Problem description -> For the listing that follows, give again exactly the lines from the one with "intro ceiling size start vs" to the one with "hands on. -/", including both.

- Opening Delimiter -

-- ==== Sys2Proof/Machine/Core.lean ====
section
/-! DEFINITION. The machine as the host's interface takes it. -/

def Sys2Proof.core : Host.Core :=
  { State := Sys2Proof.Machine.State
    Fault := Sys2Proof.Machine.Fault
    Refusal := Sys2Proof.Machine.Refusal
    step := Sys2Proof.Machine.step
    reset := Sys2Proof.Machine.State.reset }
end

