-- ==== Sys2Proof/Laws/Operands.lean ====
section
/-!
SUPPORT. Operands and shifts as numbers.
-/

namespace Sys2Proof.Machine

@[simp] theorem toNat_zext32 (b : Operand) : (zext32 b).toNat = b.toNat := by
  have := b.isLt
  simp only [zext32, BitVec.toNat_setWidth]
  omega

theorem operandFits16_iff (b : Operand) : operandFits16 b = true ↔ b.toNat ≤ 65535 := by
  simp [operandFits16]

theorem operandRejected_iff (p : Params) (b : Operand) :
    operandRejected p b = true ↔ p.execOperandCheck = true ∧ 65535 < b.toNat := by
  simp [operandRejected, operandFits16]

theorem operandRejected_eq_false_iff (p : Params) (b : Operand) :
    operandRejected p b = false ↔ (p.execOperandCheck = true → b.toNat ≤ 65535) := by
  rw [← Bool.not_eq_true, operandRejected_iff]
  constructor
  · intro h hc
    by_contra hb
    exact h ⟨hc, by omega⟩
  · rintro h ⟨hc, hb⟩
    have := h hc
    omega

theorem offsetAddress_lt (base : Word) (b : Operand) : offsetAddress base b < 2 ^ 32 :=
  (base + zext32 b).isLt

theorem shiftAmount_eq_mod (m : Word) : shiftAmount m = m.toNat % 32 := by
  simp only [shiftAmount, BitVec.toNat_and, BitVec.toNat_ofNat]
  rw [show (31 % 2 ^ 32 : Nat) = 2 ^ 5 - 1 from rfl, Nat.and_two_pow_sub_one_eq_mod]

theorem shiftAmount_lt (m : Word) : shiftAmount m < 32 := by
  rw [shiftAmount_eq_mod]
  exact Nat.mod_lt _ (by decide)

/-- LOAD's range is the whole field (R67). -/
theorem load_wellFormed (b : Operand) : (Instr.load b).wellFormed = true :=
  decide_eq_true (show b.toNat ≤ 2097151 by have := b.isLt; omega)

/-- The engine's range check of R101 rejects exactly the ill-formed instructions. -/
theorem operandRejected_loadc (p : Params) (b : Operand) :
    operandRejected p b = (p.execOperandCheck && !(Instr.loadc b).wellFormed) := rfl

theorem operandRejected_store (p : Params) (b : Operand) :
    operandRejected p b = (p.execOperandCheck && !(Instr.store b).wellFormed) := rfl

theorem operandRejected_shl (p : Params) (b : Operand) :
    operandRejected p b = (p.execOperandCheck && !(Instr.shl b).wellFormed) := rfl

end Sys2Proof.Machine
end

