/-- Settles O51: the good entries leave a memory, on which the bad entry gives its error. -/
theorem initialMemoryValidation : Obligations.InitialMemoryValidation := by
  intro ceiling size d before after x y hd hgood
  obtain ⟨m, hm⟩ := initialMemory_of_good_prefix size hd hgood
  simp only [hm]
  refine ⟨fun hx hy => ?_, fun hx hy => ?_, fun hx => ?_, fun hx hy => ?_⟩
  · exact applyEntries_cons_of_error after (applyEntry_of_outside m hx hy)
  · exact applyEntries_cons_of_error after (applyEntry_of_valueBad m hx hy)
  · subst hx
    exact applyEntries_cons_of_error after (applyEntry_of_notInteger m y)
  · exact (applyEntry_of_both_bad m hx hy).imp (applyEntries_cons_of_error after)
      (applyEntries_cons_of_error after)

/-- Settles O56: the pairs of a block name rising addresses, and its first bad pair is a bad entry
behind good ones (O51). -/
theorem blockDescriptionSetsItsCells : Obligations.BlockDescriptionSetsItsCells := by
  intro ceiling size start vs
  refine ⟨fun hgood => ?_, fun i y hi hgood => ?_⟩
  · have hall := entriesGood_blockEntries_take hgood
    rw [List.take_length] at hall
    obtain ⟨m, hm⟩ := applyEntries_of_good hall { cells := [], len := size }
    exact ⟨m, hm, fun i v hi => read_of_blockEntries hm hi,
      fun a ha => read_applyEntries_of_unnamed hm (blockEntries_unnamed ha)⟩
  · obtain ⟨houtside, hbad, -, hboth⟩ := initialMemoryValidation ceiling size
      (.block (some (.int start)) vs) _ _ _ _ (congrArg Except.ok (blockEntries_split hi))
      (entriesGood_blockEntries_take hgood)
    exact ⟨houtside, hbad, hboth⟩

/-- Settles O52: each phase's error is that of `boot` or of the result, which `run` hands on. -/
theorem runPhasesInOrder : Obligations.RunPhasesInOrder := by
  intro p r
  refine ⟨fun h => run_of_boot_error (boot_of_size h),
    fun hsize h => run_of_boot_error (boot_of_stream hsize (decodeStream_of_length h)),
    fun hsize hlen c h => run_of_boot_error (boot_of_initialMemory hsize hlen h), fun s hs => ?_⟩
  rw [run_of_boot_ok hs]
  exact ⟨fun c pc h => runResult_of_faulted h r.snapshotRange,
    fun h => ⟨fun c => runResult_of_snapshot_error h, fun t cells => runResult_of_snapshot h⟩⟩

/-- Settles O50: a block's entries by index, the refused shapes by their equations, and their error
as that of the third phase of `run`. -/
theorem initialMemoryShapes : Obligations.InitialMemoryShapes := by
  refine ⟨fun start vs => ⟨blockEntries start vs, rfl, length_blockEntries start vs, ?_⟩,
    fun _ => rfl, fun _ => rfl, fun _ => rfl, rfl,
    fun ceiling size _ _ => initialMemory_of_entries_error ceiling size, ?_, fun _ _ => rfl⟩
  · intro i v h
    simp [getElem?_blockEntries, h]
  · intro p r d c hsize hlen hd h
    refine run_of_boot_error (boot_of_initialMemory hsize hlen ?_)
    rw [hd]
    exact initialMemory_of_entries_error _ _ h

end Sys2Proof.Machine
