/-- The tangent of half the angle whose tangent is `u`. -/
def halfTangent (u : Nat) : Nat := u * 2 ^ fixBits / (2 ^ fixBits + isqrtBits (2 ^ (2 * fixBits) + u * u) (fixBits + 1) 0)

/-- The angle whose tangent is `u`, for u at most 1. -/
def arcFix (u : Nat) : Int :=
  let v := halfTangent (halfTangent (halfTangent u))
  8 * arcSum (v * v / 2 ^ fixBits) 100 0 v

/-- The angle in 0 .. π/2 of a point with the sides `y` and `x`, both taken as magnitudes. -/
def Num.arc : Num → Num → Num
  | .fin _ m e, .fin _ n f =>
    if m = 0 then .zero
    else
      let lo := if e ≤ f then e else f
      let p := (dyInt false m e lo).toNat
      let q := (dyInt false n f lo).toNat
      stickyNum (if p ≤ q then arcFix (p * 2 ^ fixBits / q) else twoPiFix fixBits / 4 - arcFix (q * 2 ^ fixBits / p)) fixBits
  | _, _ => .nan

/-- The whole part of a magnitude. -/
def Num.whole : Num → Nat
  | .fin _ m e => if 0 ≤ e then m * 2 ^ e.toNat else m / 2 ^ (-e).toNat
  | _ => 0

/-- exp2 rounded to FP32. -/
def fexp2 (a : Word) : Word := rne32 (val32 a).exp2
/-- The reciprocal rounded to FP32. -/
def frecip (a : Word) : Word := rne32 ((Num.pow2 0).div (val32 a))
/-- The reciprocal square root rounded to FP32. -/
def frsqrt (a : Word) : Word := rne32 (val32 a).rsqrt
/-- ln 2 × (m + log2 l) rounded to FP32 (R169). -/
def flse (m l : Word) : Word := rne32 ((val32 m).lse (val32 l))
/-- The square root rounded to FP32. -/
def fsqrt32 (a : Word) : Word := rne32 (val32 a).sqrt

/-- The value a BF16 code encodes. -/
def valBf16 (n : Nat) : Num := val32 (BitVec.ofNat 32 (n % 2 ^ 16 * 2 ^ 16))

/-- The value of an FP8 E4M3 code. -/
def valE4m3 (n : Nat) : Num := if n % 128 = 127 then .nan else magVal .e4m3 (bitAt n 7) (n % 128)

/-- The value of an FP8 E5M2 code. -/
def valE5m2 (n : Nat) : Num :=
  let g := n % 128
  if g < 0x7C then magVal .e5m2 (bitAt n 7) g else if g = 0x7C then .inf (bitAt n 7) else .nan

/-- The value of an FP4 E2M1 code. -/
def valE2m1 (n : Nat) : Num := magVal .e2m1 (bitAt n 3) (n % 8)

/-- The value of an E8M0 group scale (Table 3.2). -/
def valE8m0 (n : Nat) : Num := if n % 256 = 255 then .nan else .fin false 1 ((n % 256 : Nat) - 127)

/-- The value of a UE5M3 group scale. -/
def valUe5m3 (n : Nat) : Num := magVal .ue5m3 false (n % 256)

/-! ### Formats by TARGET code (Table 3.4) -/

/-- Bits of an element. -/
def elemBits (t : Nat) : Nat :=
  if t = 0 then 32 else if t = 1 then 16
  else if t = 4 ∨ t = 6 ∨ t = 9 ∨ t = 0xB then 4 else 8

/-- Whether a format has group scales (Table 3.3). -/
def isBlockFmt (t : Nat) : Bool := decide (7 ≤ t ∧ t ≤ 0xB)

- Closing Delimiter -

Response ->
  intro ceiling size start vs
  refine ⟨fun hgood => ?_, fun i y hi hgood => ?_⟩
  · have hall := entriesGood_blockEntries_take hgood
    rw [List.take_length] at hall
    obtain ⟨m, hm⟩ := applyEntries_of_good hall { cells := [], len := size }
    exact ⟨m, hm, fun i v hi => read_of_blockEntries hm hi,
      fun a ha => read_applyEntries_of_unnamed hm (blockEntries_unnamed ha)⟩
  · obtain ⟨houtside, hbad, -, hboth⟩ := initialMemoryValidation ceiling size
      (.block (some (.int start)) vs) _ _ _ _ (congrArg Except.ok (blockEntries_split hi))
      (entriesGood_blockEntries_take hgood)
    exact ⟨houtside, hbad, hboth⟩

/-- Settles O52: each phase's error is that of `boot` or of the result, which `run` hands on. -/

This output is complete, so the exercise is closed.